-- ==== Sys2Proof/Machine/Registers.lean ====
section
/-!
DEFINITION. What the host does in the BARs (chapters 9, 12, 14, 16): the values of the registers and their latches,
register writes, the MSI-X table, GO and replies, event ring heads, digest contexts, and the device commands of R405.
-/

namespace Sys2Proof.Machine

open Sys2Proof

/-! ### The BAR0 map (R448) -/

/-- Offsets of the 8-byte registers of every function. -/
def regsAll : List Nat :=
  [0x0000, 0x0008, 0x0010, 0x0018, 0x0020, 0x0028, 0x0100, 0x0110, 0x0118, 0x0120, 0x0200, 0x0208, 0x0210, 0x0218,
    0x0300, 0x0308, 0x0400, 0x0408, 0x0410, 0x0418, 0x0420, 0x0428, 0x0430, 0x0438, 0x0440, 0x2000, 0x2008]

/-- Offsets of the registers that PF0 alone has. [log 46: DEDUCED] -/
def regsPf0 : List Nat := [0x0108, 0x0480, 0x0488, 0x0490, 0x0498, 0x04A0, 0x04A8, 0x04B0]

/-- An offset of a digest context window, and the context. -/
def dgWindow (o : Nat) : Bool := decide (0x0800 ≤ o) && decide (o < 0x1000)

def dgIndex (o : Nat) : Nat := (o - 0x0800) / 0x80

/-- Function `n`'s BAR0 has something at offset `o`. [log 46: DEDUCED] -/
def bar0Has (n o : Nat) : Bool :=
  let b := o / 8 * 8
  regsAll.contains b || (n == 0 && regsPf0.contains b) ||
    (dgWindow o && (decide (o % 0x80 < 0x28) || decide (0x40 ≤ o % 0x80))) ||
    (decide (0x1000 ≤ o) && decide (o < 0x1000 + areaSize n)) ||
    (decide (0x2100 ≤ o) && decide (o < 0x2160)) || (n == 0 && decide (0x2200 ≤ o) && decide (o < 0x2260))

/-- The identification and device-state registers: they answer in every state of the function (R347). -/
def alwaysReads (o : Nat) : Bool := decide (o < 0x0200)

/-- An access of `width` bytes is an aligned 32-bit or 64-bit access (R347). -/
def alignedAccess (o width : Nat) : Bool := (width == 4 || width == 8) && o % width == 0

/-- Digest context `i` belongs to another function (R251). -/
def State.foreignDg (s : State) (n i : Nat) : Bool :=
  match s.dg[i]? with
  | some c => c.st != .free && c.owner != n
  | none => true

/-! ### Register values (R449 to R457) -/

/-- Fields laid side by side: (first bit, width, value). -/
def packFields (fs : List (Nat × Nat × Nat)) : Nat := fs.foldl (fun a f => a + f.2.2 % 2 ^ f.2.1 * 2 ^ f.1) 0

/-- Codes of ID_FW.DEBUG. -/
def DebugState.code : DebugState → Nat
  | .locked => 0
  | .unlocked => 1
  | .disabled => 2

/-- Identification registers (R449). [log 11: DESIGN CHOICE] -/
def State.idReg (s : State) (n o : Nat) : Nat :=
  if o = 0x0000 then packFields [(0, 16, 0x1FC3), (16, 16, if n = 0 then 0x4880 else 0x4881), (32, 8, 1), (40, 24, 0x018000)]
  else if o = 0x0008 then packFields [(0, 16, 0x3A71), (16, 16, 0x4880)]
  else if o = 0x0010 then packFields [(0, 8, s.part), (8, 8, 1), (16, 1, s.link.mode), (24, 8, n)]
  else if o = 0x0018 then s.fw.serial
  else if o = 0x0020 then
    packFields [(0, 32, s.fw.runImg.fwVersion), (32, 1, s.fw.running), (33, 1, b2n s.fw.isCommitted),
      (34, 1, b2n s.fw.recovery), (35, 2, DebugState.code s.fw.debug)]
  else packFields [(0, 8, 64), (8, 8, 128), (16, 8, 8), (24, 8, 16), (32, 8, 3), (40, 8, 16)]

/-- Codes of DEV_FN_STATE.STATE. -/
def FnState.code : FnState → Nat
  | .uncreated => 0
  | .active => 1
  | .resetting => 2
  | .removing => 3

/-- Device-state registers (R450). LINK_STATE is a free value: no command carries it. [log 53: DESIGN CHOICE] -/
def State.devReg (s : State) (n o : Nat) : Nat :=
  if o = 0x0100 then
    packFields [(0, 4, s.pw.st.code), (4, 1, b2n s.q.perCommand), (5, 3, s.pw.lastReset), (8, 1, b2n s.pw.holdup.ok),
      (12, 4, s.recentRestarts.length)]
  else if o = 0x0110 then
    packFields [(0, 3, s.link.gen), (3, 2, s.free.1.toNat), (5, 1, b2n s.link.below), (6, 2, s.link.retimers),
      (32, 32, s.link.retrains)]
  else if o = 0x0118 then
    packFields [(0, 2, (s.fnState n).code),
      (2, 1, match s.fn? n with | some f => b2n (!f.bme || f.d3) | none => 0), (3, 1, b2n s.link.below)]
  else if o = 0x0120 then packFields [(0, 8, (s.pw.tjMax % 256).toNat), (8, 1, b2n s.pw.warn)]
  else 0

/-- Interrupt, event and mailbox registers (R451). -/
def State.mbReg (s : State) (f : Fn) (o : Nat) : Nat :=
  if o = 0x0200 then f.intStatus.toNat
  else if o = 0x0208 then f.evq.head
  else if o = 0x0210 then packFields [(0, 16, f.evq.tail), (16, 1, b2n f.evq.phase)]
  else if o = 0x0218 then f.evq.entries
  else if o = 0x0308 then packFields [(0, 2, f.mb.state), (16, 16, f.mb.status.toNat), (32, 4, s.longsOpen f.num)]
  else 0

/-- Codes of HZ_STATUS.PHASE. -/
def Phase.code : Phase → Nat
  | .accept => 0
  | .sealWindow => 1
  | .slack => 2

/-- Horizon registers (R453). -/
def State.hzReg (s : State) (o : Nat) : Nat :=
  let h := s.hz
  if o = 0x0400 then
    packFields [(0, 3, h.st.code), (3, 2, s.sourceNow), (5, 1, b2n s.lockNow), (6, 2, h.phase.code), (8, 6, h.period),
      (16, 3, h.window), (19, 2, h.lateCount), (32, 32, h.elapsedNs)]
  else if o = 0x0408 then h.epoch
  else if o = 0x0410 then h.sealed
  else if o = 0x0418 then h.ringMark
  else if o = 0x0420 then packFields [(0, 8, h.faultCode), (8, 56, h.faultEpoch)]
  else if o = 0x0428 then h.sealLate
  else if o = 0x0430 then h.overruns
  else if o = 0x0438 then h.ringLate
  else if s.inRing then s.gtickNow % 281474976710656 else 0

/-- Codes of ZL_TICK_STATUS.LOCK. -/
def LockState.reg : LockState → Nat
  | .acquiring => 0
  | .locked => 1
  | .flywheel => 2
  | .unlocked => 3
  | .none => 7

/-- Zelim registers (R454). The violation counters are 20 bits wide and saturate. -/
def State.zlReg (s : State) (o : Nat) : Nat :=
  let z := s.zl
  let viol := fun p => min 1048575 (s.port p).violations
  if o = 0x0480 then
    packFields [(0, 3, z.lock.reg), (4, 2, z.tickPort), (8, 2, z.misses), (16, 16, (z.phaseErr % 65536).toNat)]
  else if o = 0x0488 then packFields [(0, 3, z.group.code), (16, 16, s.node), (32, 16, z.master)]
  else if o = 0x0490 then z.gen % 4294967296
  else if o = 0x0498 then z.marksOk
  else if o = 0x04A0 then z.marksBad
  else if o = 0x04A8 then z.marksMiss
  else packFields [(0, 20, viol 0), (20, 20, viol 1), (40, 20, viol 2)]

/-- Block bytes of an algorithm (R250). -/
def dgBlockBytes (alg : Nat) : Nat :=
  if alg = 1 then 64 else if alg = 2 ∨ alg = 3 then 128 else if alg = 4 then 136 else 72

/-- DG_STATUS.BUSY (R255): one block compresses and the other buffer is full. -/
def DgCtx.busy (c : DgCtx) : Bool := c.st == .active && decide (2 ≤ c.full)

/-- Codes of DG_STATUS.STATE. -/
def DgState.code : DgState → Nat
  | .free => 0
  | .idle => 1
  | .active => 2
  | .finalising => 3
  | .done => 4
  | .error => 5

/-- A digest context as its owner reads it (R455); a FREE one reads zeros (R456). -/
def State.dgReg (s : State) (n o : Nat) : Nat :=
  match s.dg[dgIndex o]? with
  | none => 0
  | some c =>
    let w := o % 0x80
    if c.st = .free ∨ c.owner ≠ n then 0
    else if w = 0x08 then
      packFields [(0, 1, 1), (1, 3, c.st.code), (4, 1, b2n c.busy), (5, 1, b2n c.done), (8, 4, c.alg), (16, 16, c.err.toNat)]
    else if w = 0x18 then c.tail
    else if w = 0x20 then c.msgLen % 2 ^ 61
    else if 0x40 ≤ w ∧ c.st = .done then natLE ((c.result.drop (w - 0x40)).take 8)
    else 0

/-- Eight bytes of the latched copy of the telemetry record at `base`: zeros before its first latch (R460). -/
def Fn.latched (f : Fn) (base o : Nat) : Nat :=
  natLE ((((f.recLatches.find? fun x => x.1 == base).elim [] (·.2)).drop (o - base)).take 8)

/-- The value of the 8-byte register at offset `o` of function `n`'s BAR0. [log 46: DEDUCED] -/
def State.regVal (s : State) (n o : Nat) : Nat :=
  if o < 0x0100 then s.idReg n o
  else if o < 0x0200 then s.devReg n o
  else match s.fn? n with
  | none => 0
  | some f =>
    if o < 0x0400 then s.mbReg f o
    else if o < 0x0480 then s.hzReg o
    else if o < 0x0800 then s.zlReg o
    else if dgWindow o then s.dgReg n o
    else if o = 0x2000 then f.viol
    else if o = 0x2008 then f.anvSel
    else if 0x2240 ≤ o then f.latched 0x2240 o
    else if 0x2200 ≤ o then f.latched 0x2200 o
    else f.latched 0x2100 o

**Assignment:**
Please return all lines above in which the string "devReg" is found.

**Answer to the exercise:**
def State.devReg (s : State) (n o : Nat) : Nat :=
  else if o < 0x0200 then s.devReg n o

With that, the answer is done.